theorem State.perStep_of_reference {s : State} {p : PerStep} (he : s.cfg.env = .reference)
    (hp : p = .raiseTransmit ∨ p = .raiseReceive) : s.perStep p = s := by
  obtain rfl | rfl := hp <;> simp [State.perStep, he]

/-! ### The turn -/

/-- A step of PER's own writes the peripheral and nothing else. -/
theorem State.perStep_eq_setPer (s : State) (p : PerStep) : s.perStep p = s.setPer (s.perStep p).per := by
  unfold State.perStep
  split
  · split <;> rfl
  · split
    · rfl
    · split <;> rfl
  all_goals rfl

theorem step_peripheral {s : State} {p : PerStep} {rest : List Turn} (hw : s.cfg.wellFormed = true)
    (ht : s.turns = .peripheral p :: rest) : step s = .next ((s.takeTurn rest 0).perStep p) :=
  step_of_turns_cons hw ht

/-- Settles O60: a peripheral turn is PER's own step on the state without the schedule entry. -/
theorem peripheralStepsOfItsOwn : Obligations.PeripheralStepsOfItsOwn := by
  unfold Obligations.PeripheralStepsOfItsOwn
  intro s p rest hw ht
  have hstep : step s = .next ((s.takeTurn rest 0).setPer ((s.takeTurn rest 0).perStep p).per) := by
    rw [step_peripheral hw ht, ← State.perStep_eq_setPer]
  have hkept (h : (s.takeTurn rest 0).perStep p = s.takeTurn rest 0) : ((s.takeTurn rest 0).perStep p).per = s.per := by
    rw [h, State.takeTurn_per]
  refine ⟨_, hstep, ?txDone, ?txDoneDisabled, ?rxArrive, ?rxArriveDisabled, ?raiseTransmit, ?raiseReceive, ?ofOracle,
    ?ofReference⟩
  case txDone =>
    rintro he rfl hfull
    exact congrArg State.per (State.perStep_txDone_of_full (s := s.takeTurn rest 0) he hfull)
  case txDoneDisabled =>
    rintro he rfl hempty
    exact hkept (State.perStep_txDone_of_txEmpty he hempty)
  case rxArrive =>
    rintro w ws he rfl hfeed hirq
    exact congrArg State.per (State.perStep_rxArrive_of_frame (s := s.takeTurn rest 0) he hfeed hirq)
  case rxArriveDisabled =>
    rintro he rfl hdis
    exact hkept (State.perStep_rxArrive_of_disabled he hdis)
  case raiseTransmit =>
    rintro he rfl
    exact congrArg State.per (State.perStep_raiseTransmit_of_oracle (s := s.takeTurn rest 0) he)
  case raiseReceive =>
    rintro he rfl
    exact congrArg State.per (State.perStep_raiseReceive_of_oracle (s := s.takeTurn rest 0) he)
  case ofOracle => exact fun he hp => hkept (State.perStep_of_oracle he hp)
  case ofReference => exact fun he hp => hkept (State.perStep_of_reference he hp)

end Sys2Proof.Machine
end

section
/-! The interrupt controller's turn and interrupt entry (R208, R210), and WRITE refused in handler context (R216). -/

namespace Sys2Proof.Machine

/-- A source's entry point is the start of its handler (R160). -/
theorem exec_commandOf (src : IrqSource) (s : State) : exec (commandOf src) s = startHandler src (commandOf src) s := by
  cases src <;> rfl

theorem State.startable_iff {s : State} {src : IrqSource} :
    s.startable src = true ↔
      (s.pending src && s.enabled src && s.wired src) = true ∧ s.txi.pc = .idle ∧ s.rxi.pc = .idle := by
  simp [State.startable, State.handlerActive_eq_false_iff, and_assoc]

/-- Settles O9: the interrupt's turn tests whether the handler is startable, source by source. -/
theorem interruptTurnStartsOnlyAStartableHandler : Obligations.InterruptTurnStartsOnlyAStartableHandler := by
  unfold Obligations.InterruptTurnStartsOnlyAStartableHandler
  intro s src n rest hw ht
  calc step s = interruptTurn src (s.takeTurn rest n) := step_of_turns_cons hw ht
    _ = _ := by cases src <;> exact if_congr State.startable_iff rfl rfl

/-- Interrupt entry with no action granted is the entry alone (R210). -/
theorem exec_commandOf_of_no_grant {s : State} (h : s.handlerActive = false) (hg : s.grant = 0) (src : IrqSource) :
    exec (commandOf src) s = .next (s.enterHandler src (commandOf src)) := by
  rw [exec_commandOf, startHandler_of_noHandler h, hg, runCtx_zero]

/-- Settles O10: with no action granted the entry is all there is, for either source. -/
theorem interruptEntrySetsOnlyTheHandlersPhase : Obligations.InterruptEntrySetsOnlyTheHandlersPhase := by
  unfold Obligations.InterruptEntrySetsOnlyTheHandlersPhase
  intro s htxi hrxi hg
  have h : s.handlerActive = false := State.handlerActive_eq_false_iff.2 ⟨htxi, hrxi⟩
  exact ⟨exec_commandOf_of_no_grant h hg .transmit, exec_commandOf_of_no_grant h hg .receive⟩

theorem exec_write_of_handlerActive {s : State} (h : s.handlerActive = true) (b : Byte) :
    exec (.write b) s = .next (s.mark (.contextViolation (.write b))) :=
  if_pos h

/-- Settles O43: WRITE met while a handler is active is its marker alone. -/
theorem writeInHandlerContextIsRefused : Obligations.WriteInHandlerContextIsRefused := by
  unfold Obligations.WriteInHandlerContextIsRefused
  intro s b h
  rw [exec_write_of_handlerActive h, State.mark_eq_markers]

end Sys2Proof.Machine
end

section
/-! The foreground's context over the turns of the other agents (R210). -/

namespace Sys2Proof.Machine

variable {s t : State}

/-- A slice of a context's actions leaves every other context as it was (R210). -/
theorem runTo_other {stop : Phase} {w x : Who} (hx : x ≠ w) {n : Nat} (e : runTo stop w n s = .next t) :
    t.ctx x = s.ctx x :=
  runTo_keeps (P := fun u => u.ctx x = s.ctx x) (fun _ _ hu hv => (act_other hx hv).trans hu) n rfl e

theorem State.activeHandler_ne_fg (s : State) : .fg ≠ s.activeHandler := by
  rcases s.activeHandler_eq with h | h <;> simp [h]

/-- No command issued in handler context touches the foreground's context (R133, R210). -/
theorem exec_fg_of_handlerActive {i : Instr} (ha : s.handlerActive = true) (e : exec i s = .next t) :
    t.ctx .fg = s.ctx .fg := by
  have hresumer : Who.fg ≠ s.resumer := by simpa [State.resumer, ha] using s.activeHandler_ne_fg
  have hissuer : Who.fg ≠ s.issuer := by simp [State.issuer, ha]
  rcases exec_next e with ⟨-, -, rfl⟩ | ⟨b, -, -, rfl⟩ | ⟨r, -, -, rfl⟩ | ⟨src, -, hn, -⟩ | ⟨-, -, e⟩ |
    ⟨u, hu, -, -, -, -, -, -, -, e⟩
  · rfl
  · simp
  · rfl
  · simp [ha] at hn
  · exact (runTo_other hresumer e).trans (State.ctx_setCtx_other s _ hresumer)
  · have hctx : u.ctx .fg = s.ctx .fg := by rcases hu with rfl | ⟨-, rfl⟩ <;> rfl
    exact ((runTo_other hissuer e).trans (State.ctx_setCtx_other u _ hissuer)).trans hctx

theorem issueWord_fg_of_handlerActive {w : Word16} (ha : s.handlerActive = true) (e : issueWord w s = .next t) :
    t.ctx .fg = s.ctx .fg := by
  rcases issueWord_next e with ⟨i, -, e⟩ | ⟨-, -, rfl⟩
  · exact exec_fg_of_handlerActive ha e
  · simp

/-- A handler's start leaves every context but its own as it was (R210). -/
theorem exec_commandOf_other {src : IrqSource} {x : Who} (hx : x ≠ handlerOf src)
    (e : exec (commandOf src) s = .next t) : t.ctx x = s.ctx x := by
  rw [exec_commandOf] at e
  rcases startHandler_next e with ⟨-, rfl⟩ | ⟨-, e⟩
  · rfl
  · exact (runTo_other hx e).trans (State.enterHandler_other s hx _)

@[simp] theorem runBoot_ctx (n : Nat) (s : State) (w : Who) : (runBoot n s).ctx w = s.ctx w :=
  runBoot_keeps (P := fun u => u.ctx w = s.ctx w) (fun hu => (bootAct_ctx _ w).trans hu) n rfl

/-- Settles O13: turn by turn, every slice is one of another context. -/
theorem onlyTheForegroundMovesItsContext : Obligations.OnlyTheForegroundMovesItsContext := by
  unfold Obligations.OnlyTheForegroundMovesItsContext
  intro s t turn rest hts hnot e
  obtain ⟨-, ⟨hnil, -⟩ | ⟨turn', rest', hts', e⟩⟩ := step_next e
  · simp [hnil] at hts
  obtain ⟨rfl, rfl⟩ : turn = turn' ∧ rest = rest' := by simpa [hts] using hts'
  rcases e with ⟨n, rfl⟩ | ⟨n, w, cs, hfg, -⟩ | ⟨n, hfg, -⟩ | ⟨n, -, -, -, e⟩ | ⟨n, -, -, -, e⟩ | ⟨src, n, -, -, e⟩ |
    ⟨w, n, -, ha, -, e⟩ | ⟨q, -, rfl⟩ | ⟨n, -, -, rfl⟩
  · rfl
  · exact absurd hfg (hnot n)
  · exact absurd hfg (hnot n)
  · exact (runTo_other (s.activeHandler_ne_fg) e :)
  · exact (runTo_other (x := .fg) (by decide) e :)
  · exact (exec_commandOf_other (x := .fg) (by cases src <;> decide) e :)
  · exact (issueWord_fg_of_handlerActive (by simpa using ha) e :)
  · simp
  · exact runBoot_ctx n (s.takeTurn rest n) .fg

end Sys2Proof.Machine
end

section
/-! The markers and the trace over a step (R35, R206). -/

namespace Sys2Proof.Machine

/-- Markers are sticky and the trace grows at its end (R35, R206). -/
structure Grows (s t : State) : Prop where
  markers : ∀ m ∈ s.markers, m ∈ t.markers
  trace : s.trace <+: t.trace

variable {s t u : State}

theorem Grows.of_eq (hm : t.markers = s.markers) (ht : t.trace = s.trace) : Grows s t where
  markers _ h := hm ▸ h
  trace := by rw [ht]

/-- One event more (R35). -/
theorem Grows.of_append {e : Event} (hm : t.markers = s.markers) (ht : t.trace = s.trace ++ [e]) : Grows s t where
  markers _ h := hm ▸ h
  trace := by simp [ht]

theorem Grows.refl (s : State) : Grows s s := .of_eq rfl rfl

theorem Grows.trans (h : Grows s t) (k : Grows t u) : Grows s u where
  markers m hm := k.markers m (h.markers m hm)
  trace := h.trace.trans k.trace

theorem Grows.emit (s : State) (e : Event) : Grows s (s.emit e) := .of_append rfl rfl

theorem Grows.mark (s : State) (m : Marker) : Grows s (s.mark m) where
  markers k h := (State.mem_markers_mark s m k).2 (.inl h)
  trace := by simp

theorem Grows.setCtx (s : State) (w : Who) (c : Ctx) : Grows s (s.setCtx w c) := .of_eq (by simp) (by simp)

━━━

From the listing above, collect every line that mentions the word "congrArg".

    exact congrArg State.per (State.perStep_txDone_of_full (s := s.takeTurn rest 0) he hfull)
    exact congrArg State.per (State.perStep_rxArrive_of_frame (s := s.takeTurn rest 0) he hfeed hirq)
    exact congrArg State.per (State.perStep_raiseTransmit_of_oracle (s := s.takeTurn rest 0) he)
    exact congrArg State.per (State.perStep_raiseReceive_of_oracle (s := s.takeTurn rest 0) he)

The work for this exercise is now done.